In contrast, we find that the court's error was harmless as to defendant's conviction of criminal possession of a weapon under Penal Law § 265.03(3), for simply possessing a loaded firearm outside his home or place of business. While denying that he fired the revolver, [*2]defendant admitted to police that he took it out of his pocket and handed it to his companion. Based principally on this evidence, there is no significant probability that exclusion of the inadmissible grand jury testimony would have resulted in defendant's acquittal of simple possession.

Defendant's legal sufficiency claims are unpreserved, and we decline to review them in the interest of justice. As an alternative holding, we find that, even if the inadmissible grand jury evidence is disregarded, the verdict as to all counts was based on legally sufficient evidence and was not against the weight of the evidence (see People v Danielson, 9 NY3d 342, 348-349 [2007]).
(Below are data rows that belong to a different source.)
-- ==== Sys2Proof/Tests/Slice0.lean ====
section
/-! SUPPORT. The tests.  Expected values are those of spec/30_encoding.md and spec/95_test_vectors.md (the section is named at
each group), or hand calculation from a rule; and for every statement with hypotheses a witness that meets them. -/

namespace Sys2Proof.Tests

open Sys2Proof Sys2Proof.Machine Sys2Proof.Safety

-- Many small kernel evaluations: elaborated one after another, so that they do not each take a thread.
set_option Elab.async false

/-! ## Helpers -/

/-- A block after power-on with these words in its buffer and this operation issued. -/
def issued (o : HostOp) (ws : List Word) : State := { State.reset with buf := ws, ops := [o] }

/-- The next state, if there is one. -/
def next (s : State) : Option State :=
  match step s with
  | .next t => some t
  | .fault _ => none
  | .refused _ => none

/-- What a step answers, and the cursor and the CRC it leaves. -/
def answer (s : State) : Option (Option Result × Nat × Word) := (next s).map fun t => (t.result, t.cur, t.crc)

/-- One iteration of the dispatch loop on a reply, with this queue. -/
def reply (q : List (Byte × Byte)) (ws : List Word) : State := { issued .frame ws with cq := q }

/-- What a frame iteration answers, delivers and leaves of the queue. -/
def replied (s : State) : Option (Option Result × List Event × List (Byte × Byte)) :=
  (next s).map fun t => (t.result, t.events, t.cq)

/-- The words an operation appends to an empty buffer. -/
def emitted (o : HostOp) : Option (List Word × Word) := (next (issued o [])).map fun t => (t.buf, t.crc)

/-! ## Well-formedness: an ill-formed term for each check -/

/-- The hardware's configuration with this word as its end-of-frame word. -/
def sentinelAt (w : Word) : Config := { Config.ilc with txFrameend := w }

theorem test_illformed_write : wellFormed (sentinelAt 0x1000) (.write 0 0 0) = false := by decide
theorem test_illformed_sentinel2 : wellFormed Config.ilc (.badSentinel2 0x0DA) = false := by decide
theorem test_illformed_sentinelA : wellFormed Config.ilc (.badSentinelA 0x000) = false := by decide
theorem test_illformed_rxend : wellFormed (sentinelAt 0xA000) .rxend = false := by decide
theorem test_illformed_txts : wellFormed (sentinelAt 0x3FFF) (.txts 0xFFF) = false := by decide
theorem test_illformed_delay : wellFormed (sentinelAt 0x4001) (.delay 1) = false := by decide
theorem test_illformed_ldelay : wellFormed (sentinelAt 0x5001) (.ldelay 1) = false := by decide
theorem test_illformed_waitrx : wellFormed (sentinelAt 0x6001) (.waitrx 1) = false := by decide
theorem test_illformed_irq : wellFormed (sentinelAt 0x7000) (.irq 0) = false := by decide
theorem test_illformed_waittrig : wellFormed (sentinelAt 0x8000) (.waittrig 0) = false := by decide
theorem test_illformed_lwaitrx : wellFormed (sentinelAt 0x9065) (.lwaitrx 101) = false := by decide
theorem test_illformed_rxts : wellFormed (sentinelAt 0xB123) (.rxts 0x123) = false := by decide
theorem test_illformed_reserved0 : wellFormed (sentinelAt 0x0100) (.reserved0 0x100) = false := by decide
theorem test_illformed_reserved0_plain : wellFormed { Config.ilc with dialect := .plain } (.reserved0 0x0FF) = false := by decide
theorem test_illformed_reservedC : wellFormed (sentinelAt 0xC000) (.reservedC 0) = false := by decide
theorem test_illformed_reservedD : wellFormed (sentinelAt 0xD000) (.reservedD 0) = false := by decide
theorem test_illformed_reservedE : wellFormed (sentinelAt 0xE000) (.reservedE 0) = false := by decide
theorem test_illformed_reservedF : wellFormed (sentinelAt 0xFFFF) (.reservedF 0xFFF) = false := by decide
theorem test_illformed_byte : wellFormed Config.ilc (.byte 0x41) = false := by decide
theorem test_illformed_byte_sentinel : wellFormed { sentinelAt 0x0041 with dialect := .plain } (.byte 0x41) = false := by decide
theorem test_illformed_frame : wellFormed { Config.ilc with txMask := 0x1002 } (.serverStatus 8) = false := by decide

/-! ## Decoding: every constructor, from a word written out bit by bit (30_encoding.md R65 to R73, 95 section 2.2) -/

/-- The command nibble and the payload, bit by bit. -/
theorem test_decode_words :
    decodeWord Config.ilc 0b0001_001_11100111_0 = .write 1 0xE7 0 ∧
    decodeWord Config.ilc 0b0001_111_11111111_1 = .write 7 0xFF 1 ∧
    decodeWord Config.ilc 0b0001_000_00000000_1 = .write 0 0x00 1 ∧
    decodeWord Config.ilc 0b0010_0000_1101_1010 = .frameend ∧
    decodeWord Config.ilc 0b0010_0000_1101_1011 = .badSentinel2 0x0DB ∧
    decodeWord Config.ilc 0b0011_0000_0000_0000 = .txts 0 ∧
    decodeWord Config.ilc 0b0100_1111_1111_1111 = .delay 4095 ∧
    decodeWord Config.ilc 0b0101_0000_0000_0110 = .ldelay 6 ∧
    decodeWord Config.ilc 0b0110_0111_0000_1000 = .waitrx 1800 ∧
    decodeWord Config.ilc 0b0111_0000_0000_0000 = .irq 0 := by decide

theorem test_decode_words_high :
    decodeWord Config.ilc 0b1000_0000_0000_0000 = .waittrig 0 ∧
    decodeWord Config.ilc 0b1001_0000_0110_0101 = .lwaitrx 101 ∧
    decodeWord Config.ilc 0b1010_0000_0000_0000 = .rxend ∧
    decodeWord Config.ilc 0b1010_0000_0000_0001 = .badSentinelA 1 ∧
    decodeWord Config.ilc 0b1011_0001_0010_0011 = .rxts 0x123 ∧
    decodeWord Config.ilc 0b0000_0000_0000_0000 = .reserved0 0 ∧
    decodeWord Config.ilc 0b1100_0000_0000_0000 = .reservedC 0 ∧
    decodeWord Config.ilc 0b1101_0000_0000_0000 = .reservedD 0 ∧
    decodeWord Config.ilc 0b1110_0000_0000_0000 = .reservedE 0 ∧
    decodeWord Config.ilc 0b1111_1111_1111_1111 = .reservedF 0xFFF := by decide

/-- The PLAIN dialect: words below 0x0100 are bytes, 0x0100 is not. -/
theorem test_decode_plain :
    decodeWord { Config.ilc with dialect := .plain } 0b0000_0000_0100_0001 = .byte 0x41 ∧
    decodeWord { Config.ilc with dialect := .plain } 0b0000_0000_1111_1111 = .byte 0xFF ∧
    decodeWord { Config.ilc with dialect := .plain } 0b0000_0001_0000_0000 = .reserved0 0x100 := by decide

/-- The function bytes of the generic ILC functions and their error codes (46_ilc_layer.md R193). -/
theorem test_decode_generic_functions (a : Byte) :
    decodeFrame a 0b00010001 = .ok (.serverId a) ∧ decodeFrame a 0b10010001 = .ok (.serverIdError a) ∧
    decodeFrame a 0b00010010 = .ok (.serverStatus a) ∧ decodeFrame a 0b10010010 = .ok (.serverStatusError a) ∧
    decodeFrame a 0b01000001 = .ok (.changeMode a) ∧ decodeFrame a 0b11000001 = .ok (.changeModeError a) ∧
    decodeFrame a 0b01001000 = .ok (.setTempAddress a) ∧ decodeFrame a 0b11001000 = .ok (.setTempAddressError a) ∧
    decodeFrame a 0b01101011 = .ok (.resetServer a) ∧ decodeFrame a 0b11101011 = .ok (.resetServerError a) :=
  ⟨rfl, rfl, rfl, rfl, rfl, rfl, rfl, rfl, rfl, rfl⟩

/-- The function bytes of the electromechanical-pneumatic instance (R197 to R201). -/
theorem test_decode_em_functions (a : Byte) :
    decodeFrame a 0b01000011 = .ok (.hardpointForceStatus a) ∧ decodeFrame a 0b11000011 = .ok (.hardpointForceStatusError a) ∧
    decodeFrame a 0b01010001 = .ok (.setOffsetAndSensitivity a) ∧
    decodeFrame a 0b11010001 = .ok (.setOffsetAndSensitivityError a) ∧
    decodeFrame a 0b01101110 = .ok (.reportCalibrationData a) ∧ decodeFrame a 0b11101110 = .ok (.reportCalibrationDataError a) ∧
    decodeFrame a 0b01110111 = .ok (.mezzaninePressure a) ∧ decodeFrame a 0b11110111 = .ok (.mezzaninePressureError a) ∧
    decodeFrame a 0b00101010 = .error (.notInTable 42) :=
  ⟨rfl, rfl, rfl, rfl, rfl, rfl, rfl, rfl, rfl⟩

/-! ## One instruction word under a read operation (95 section 2.4) -/

theorem test_write_read_u8 : answer (issued (.word .readU8) [0x1FFF]) = some (some (.ok (.uint 0xFF)), 1, 0x00FF) := by decide +kernel
theorem test_byte_read_u8 :
    answer { issued (.word .readU8) [0x0041] with cfg := { Config.ilc with dialect := .plain } } =
      some (some (.ok (.uint 0x41)), 1, crcByte 0xFFFF 0x41) := by decide +kernel
theorem test_frameend_read : answer (issued (.word .readEndOfFrame) [0x20DA]) = some (some (.ok .none), 1, 0xFFFF) := by decide +kernel
theorem test_frameend_as_byte : answer (issued (.word .readU8) [0x20DA]) = some (some (.ok (.uint 0x6D)), 1, 0xAD7E) := by decide +kernel
theorem test_sentinel2_framing :
    answer (issued (.word .readEndOfFrame) [0x20DB]) = some (some (.err (.framingError 0x20DB 0)), 0, 0xFFFF) := by decide +kernel
theorem test_sentinelA_not_end : answer (issued (.word .endOfFrame) [0xA001]) = some (some (.ok (.bool false)), 0, 0xFFFF) := by
  decide +kernel
theorem test_rxend_is_end : answer (issued (.word .endOfFrame) [0xA000]) = some (some (.ok (.bool true)), 0, 0xFFFF) := by decide +kernel
theorem test_rxend_as_byte : answer (issued (.word .readU8) [0xA000]) = some (some (.ok (.uint 0)), 1, 0x40BF) := by decide +kernel
theorem test_delay_read : answer (issued (.word .readDelay) [0x4FFF]) = some (some (.ok (.uint 4095)), 1, 0xFFFF) := by decide +kernel
theorem test_delay_is_no_wait :
    answer (issued (.word .readWaitForRx) [0x4000]) = some (some (.err (.framingError 0x4000 0)), 0, 0xFFFF) := by decide +kernel
theorem test_ldelay_read : answer (issued (.word .readDelay) [0x5006]) = some (some (.ok (.uint 6000)), 1, 0xFFFF) := by decide +kernel
theorem test_waitrx_read : answer (issued (.word .readWaitForRx) [0x614F]) = some (some (.ok (.uint 335)), 1, 0xFFFF) := by decide +kernel
theorem test_waitrx_is_no_delay :
    answer (issued (.word .readDelay) [0x6000]) = some (some (.err (.framingError 0x6000 0)), 0, 0xFFFF) := by decide +kernel
theorem test_lwaitrx_read : answer (issued (.word .readWaitForRx) [0x9065]) = some (some (.ok (.uint 101000)), 1, 0xFFFF) := by
  decide +kernel
theorem test_txts_next : answer (issued (.word .next) [0x3000]) = some (some (.ok .none), 1, 0xFFFF) := by decide
theorem test_irq_peek : answer (issued (.word .peek) [0x7000]) = some (some (.ok (.word 0x7000)), 0, 0xFFFF) := by decide
theorem test_waittrig_next : answer (issued (.word .next) [0x8000]) = some (some (.ok .none), 1, 0xFFFF) := by decide
theorem test_rxts_next : answer (issued (.word .next) [0xB123]) = some (some (.ok .none), 1, 0xFFFF) := by decide
theorem test_reserved0_classify :
    answer (issued (.decodeWord 0x0000) []) = some (some (.ok (.wordClass (.reserved 0))), 0, 0xFFFF) := by decide
theorem test_reservedC_classify :
    answer (issued (.decodeWord 0xC000) []) = some (some (.ok (.wordClass (.reserved 0xC))), 0, 0xFFFF) := by decide
theorem test_reservedD_classify :
    answer (issued (.decodeWord 0xD000) []) = some (some (.ok (.wordClass (.reserved 0xD))), 0, 0xFFFF) := by decide
theorem test_reservedE_classify :
    answer (issued (.decodeWord 0xE000) []) = some (some (.ok (.wordClass (.reserved 0xE))), 0, 0xFFFF) := by decide
theorem test_reservedF_classify :
    answer (issued (.decodeWord 0xFFFF) []) = some (some (.ok (.wordClass (.reserved 0xF))), 0, 0xFFFF) := by decide
theorem test_read_u8_at_end : answer (issued (.word .readU8) []) = some (some (.err (.endOfBuffer 0)), 0, 0xFFFF) := by decide +kernel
Because we are ordering a new trial on the counts indicated, we need not address defendant's other claims of trial error except in regard to whether defendant is also entitled to a new trial on the remaining count. We conclude that there is no reasonable possibility that any errors involving the admission of evidence or the court's jury instructions and conduct of the trial contributed to the verdict convicting defendant of simple weapon possession. We leave such matters to the sound discretion of the court in the event of a retrial on the other counts, should these issues arise (see People v Evans, 94 NY2d 499, 504-506 [2000]).

We also decline to reach defendant's claim that the sentence, including the sentence on the conviction we have sustained, should be reduced. Instead, we conclude that in light of the changed circumstances, defendant should be resentenced on that conviction, regardless of whether the People elect to retry defendant on the other two counts.

THIS CONSTITUTES THE DECISION AND ORDER

OF THE SUPREME COURT, APPELLATE DIVISION, FIRST DEPARTMENT.